Being naked in public, for a North American, is the stuff of nightmares. Why? Is it because our bodies are so embarrassing? Perhaps it’s just a social convention; we are expected to hide our bodies, and so we feel awkward in public spaces when we must expose them. Maybe this is why many tourists avoid bathhouses.  After all, they have a perfectly nice, private bathtub in their hotel room. And back home, they can wear a bathing suite as they sink into the hot tub at the community pool.

They may have avoided exposure, but they have no idea what they are missing.

I spent a year in South Korea, in a small town called Gimhae. My husband and I occupied a tiny one-and-a-half room apartment that was walking distance from the hagwon (English school) where we worked.

In fact, everything was within walking distance in Gimhae. A nearby park had outdoor exercise equipment where the elderly pedaled and stretched their sinewy limbs. A stone-lined path that one could cross barefoot was perfect for reflexology, and a large pond  hosted a fountain-light-and-music show in the evenings. Neon lights flickered on every block and made the little suburb look like the height of urbanity. There were karaoke bars and DVD rooms, and cheap,  delicious Korean food around the corner – kimbap and bibimbapand spicy barbecued meat with mushrooms and garlic on the grill. Heavy, wet rain  fell in weighted sheets from dawn until nightfall. Small children who ran free of their parents in exuberant hordes huddled around ancient arcade games outside of corner stores. Teenagers in school uniforms talked on their cell phones. Families played badminton in the park with birdies catching in the wind-gusts. Dead-eyed-but-alive fish swam in crowded tanks outside of restaurants, and octopi writhed in tubs at the night market between baskets of purses and shoes.  

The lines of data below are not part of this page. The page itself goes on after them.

-- ==== Sys2Proof/Certificates/Slice0/Obligations.lean ====
section
/-!
DEFINITION. The statements about the model, one Prop each: what the queue, the supply and the domains do; what each family of
commands does where it has its effect, and what it leaves alone; the codes and checks of frames and requests.
-/
open Sys2Proof Sys2Proof.Machine

/-- The block runs the command at the front of its queue on the state with the queue's rest; with an empty queue one period of the
timebase passes (the second clause is the model's choice, log entry 1). -/
def Obligations.StepRunsFrontCommand : Prop :=
  (∀ (c : Instr) (rest : List Instr) (s : State), s.pending = c :: rest → step s = exec c { s with pending := rest }) ∧
  (∀ s : State, s.pending = [] → step s = .next (idle s))

/-- Every step answers a next state; it takes exactly the front command from the queue, adds none, and the ordering code of the part
never changes (R4). -/
def Obligations.StepConsumesOneCommand : Prop :=
  ∀ s : State, ∃ t, step s = .next t ∧ t.pending = s.pending.tail ∧ t.part = s.part

/-- A module without supply does nothing until its next POR: every other command leaves the queue, and all else as it was. -/
def Obligations.UnpoweredModuleStaysStill : Prop :=
  ∀ s t : State, Unpowered s → step s = .next t → Unpowered t ∧ t = { s with pending := s.pending.tail }

/-- A command in a domain that is off changes nothing (*Domains and states*); only POR gives the module its supply, and only the end of
hold-up after a fall of power-good takes it (R488). -/
def Obligations.SupplyAndDomainsGateTheCommands : Prop :=
  (∀ (c : Instr) (d : Nat) (s : State), c.domain = some d → s.dom d = false → exec c s = .next s) ∧
  (∀ (c : Instr) (s t : State), (∀ ms pos id, c ≠ .por ms pos id) → c ≠ .holdupExhausted → exec c s = .next t →
    t.powered = s.powered) ∧
  (∀ ms pos id s, ∃ t, exec (.por ms pos id) s = .next t ∧ t.powered = true ∧ t.pending = s.pending) ∧
  (∀ s : State, ∃ t, exec .holdupExhausted s = .next t ∧ t.powered = (s.powered && !s.tap.pgFell))

/-- What reset leaves in registers whose POR or LRST value the specification gives (R54, R120, R174, R264, R288, R309), with an empty
queue and a table that lists nothing. -/
def Obligations.ResetRegisterValues : Prop :=
  let r := State.reset
  r.pending = [] ∧ r.regs = [] ∧ r.f TICK_CFG_CYCLE_TICKS = 20 ∧ r.f TICK_CFG_LEN = 1 ∧ r.f TICK_STAT_LEN_ACT = 1 ∧
    r.f OUT_AGE_AGE_nn = 0xFFFFFFFF ∧ r.f AXIS_LOST_LOST = 0 ∧ r.f STR_VLIM_V2 = 0x05DC ∧ r.f STR_VLIM_V1 = 0x01F4 ∧
    r.f STR_XLIM_X_HI = 0x88B8 ∧ r.f STR_XLIM_X_LO = 0x2710 ∧ r.f (STR_AX_RATIO 0) = 0x4000 ∧ r.f (STR_AX_RATIO 3) = 0x4000

/-- A rising edge of an enabled wheel-speed input counts, is stamped with the timebase, and gives the period since the edge before
(R73); no other register changes. The SSI burst of an enabled encoder is kept for the coming TICK: natural or Gray position (R70,
R71), and whether the line and the parity were right. -/
def Obligations.SensorEventsAreKept : Prop :=
  (∀ (w : Fin 12) (s : State), s.dom 5 = true → s.on (WS_CFG_EN w) = true →
    ∃ t, exec (.wsEdge w) s = .next t ∧ t.f (WS_EDGE_EDGES w) = (s.f (WS_EDGE_EDGES w) + 1) % 2 ^ (WS_EDGE_EDGES w).width ∧
      (t.inp (0x70 + w)).edges = s.tb :: (s.inp (0x70 + w)).edges.take 63 ∧
      (∀ e rest, (s.inp (0x70 + w)).edges = e :: rest → t.f (WS_PER_PERIOD w) = (s.tb - e) % 2 ^ 32) ∧
      SameRegsBut [WS_EDGE_A w, WS_PER_A w] s t) ∧
  (∀ (e : Fin 8) (hb la : Bool) (bits : BitVec 32) (p : Bool) (s : State), s.dom 5 = true → s.quiet = false →
    s.eOn (ENC_CFG_EN e) = true →
    let n := s.e (ENC_CFG_BITS e)
    let raw := bits.toNat % 2 ^ n
    let ones := popCount n raw + b2n p
    let ok := if s.e (ENC_CFG_PARITY e) = 1 then decide (ones % 2 = 0)
      else if s.e (ENC_CFG_PARITY e) = 2 then decide (ones % 2 = 1) else true
    ∃ t, exec (.ssiBurst e hb la bits p) s = .next t ∧
      (t.inp (0x68 + e)).frame = some (if s.eOn (ENC_CFG_GRAY e) then grayDecode n raw else raw) ∧
      (t.inp (0x68 + e)).badFrame = !(hb && la && ok) ∧ t.regs = s.regs)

But among all these flashes of nostalgic memory, the one that stays forefront in my mind is the Korean bathhouse.  Near our home was a large shopping mall; the first three floors were brightly lit and filled with clothing stores and posters of photoshopped models in brand-name outfits. One would never guess that the top floor of this ordinary mall opened up to something completely foreign: a large jimjilbang .  At the front desk, a smiling Korean girl took our W9000 (roughly ten dollars) and handed us a pair of orange pyjamas and a wristband. Here, my husband and I parted ways into our separate changing rooms, to enter separate baths.

The wristband resembled a plastic watch. It held a chip that allowed you to access and pay for anything at the bathhouse– from opening lockers, to booking spa treatments, to buying fermented eggs at the snack bar. Shoes were removed at the entrance. Inside, the changing room was lined with row after row of wood-paneled lockers. I found mine and got undressed. The towels provided were small: hand towels, we would call them. They could not be used for covering oneself, but they could be used to towel dry or wrap one’s hair.  Once the locker shut, there was not a shred of clothing between me and the world.

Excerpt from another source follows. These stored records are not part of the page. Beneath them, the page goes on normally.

/-- Another field of the same register is unchanged. -/
theorem State.f_set_beside (s : State) (x y : Fld) (v : Nat) (ha : y.addr = x.addr)
    (h : x.lo + x.width ≤ y.lo ∨ y.lo + y.width ≤ x.lo) : (s.set x v).f y = s.f y := by
  simp only [State.f, State.set, ha, State.word_setWord_same]
  exact fieldGet_fieldSet_ne _ _ _ _ _ _ h

/-- A register write keeps the table's canonical form. -/
theorem State.setWord_wf (s : State) (a : Nat) (w : Word) (h : smWf porWord s.regs = true) :
    smWf porWord (s.setWord a w).regs = true := smWf_smPut porWord s.regs a w h

/-- So does a field write. -/
theorem State.set_wf (s : State) (x : Fld) (v : Nat) (h : smWf porWord s.regs = true) :
    smWf porWord (s.set x v).regs = true := s.setWord_wf _ _ h

/-! ### The domains -/

theorem State.runIn_on (s : State) (d : Nat) (f : State → State) (h : s.dom d = true) :
    s.runIn d f = .next (framed s (f s)) := by simp [State.runIn, h]

theorem State.runIn_off (s : State) (d : Nat) (f : State → State) (h : s.dom d = false) : s.runIn d f = .next s := by
  simp [State.runIn, h]

theorem State.runIf_on (s : State) (d : Nat) (b : Bool) (f : State → State) (h : s.dom d = true) (hb : b = true) :
    s.runIf d b f = .next (framed s (f s)) := by simp [State.runIf, h, hb]

theorem State.runIf_off (s : State) (d : Nat) (b : Bool) (f : State → State) (h : s.dom d = false) : s.runIf d b f = .next s := by
  simp [State.runIf, h]

theorem State.runIf_not (s : State) (d : Nat) (f : State → State) : s.runIf d false f = .next s := by
  simp [State.runIf]

/-- What a shared run can do: it always answers, with the queue, the part and the supply as before. -/
theorem State.runIn_next (s : State) (d : Nat) (f : State → State) :
    ∃ t, s.runIn d f = .next t ∧ t.pending = s.pending ∧ t.part = s.part ∧ t.powered = s.powered := by
  unfold State.runIn; split <;> exact ⟨_, rfl, rfl, rfl, rfl⟩

theorem State.runIf_next (s : State) (d : Nat) (b : Bool) (f : State → State) :
    ∃ t, s.runIf d b f = .next t ∧ t.pending = s.pending ∧ t.part = s.part ∧ t.powered = s.powered := by
  unfold State.runIf; split <;> exact ⟨_, rfl, rfl, rfl, rfl⟩

end Sys2Proof.Machine
end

Thus exposed, I left the changing room for the bath area through a set of fogged-up glass doors that led to sit-down and stand-up showers. Korean women generally chose the sit-down ones. They brought plastic baskets with shampoo, soap, toothbrushes, lotions and razors, loofahs and washcloths. They scrubbed each others’ backs rigorously and applied mud masks, chatting while they shaved their legs. They filled plastic buckets with warm water and dumped it over their heads to rinse. Then they expertly wrapped their gleaming wet hair into the small towels. Their nudity was not a matter of awkwardness or embarrassment. It was not a matter of anything – it was simply the norm. In the cooler saunas, kept at a comfortable 28oC, there were even small televisions tuned to Korean soap-operas which women watched naked on the woven floor mats while drinking green tea. On the men’s side, I later learned, men lined up nude to get their haircut at the barbershop. They sat comfortably in the chair with a newspaper across their lap next to a fully dressed barber in a shirt and tie.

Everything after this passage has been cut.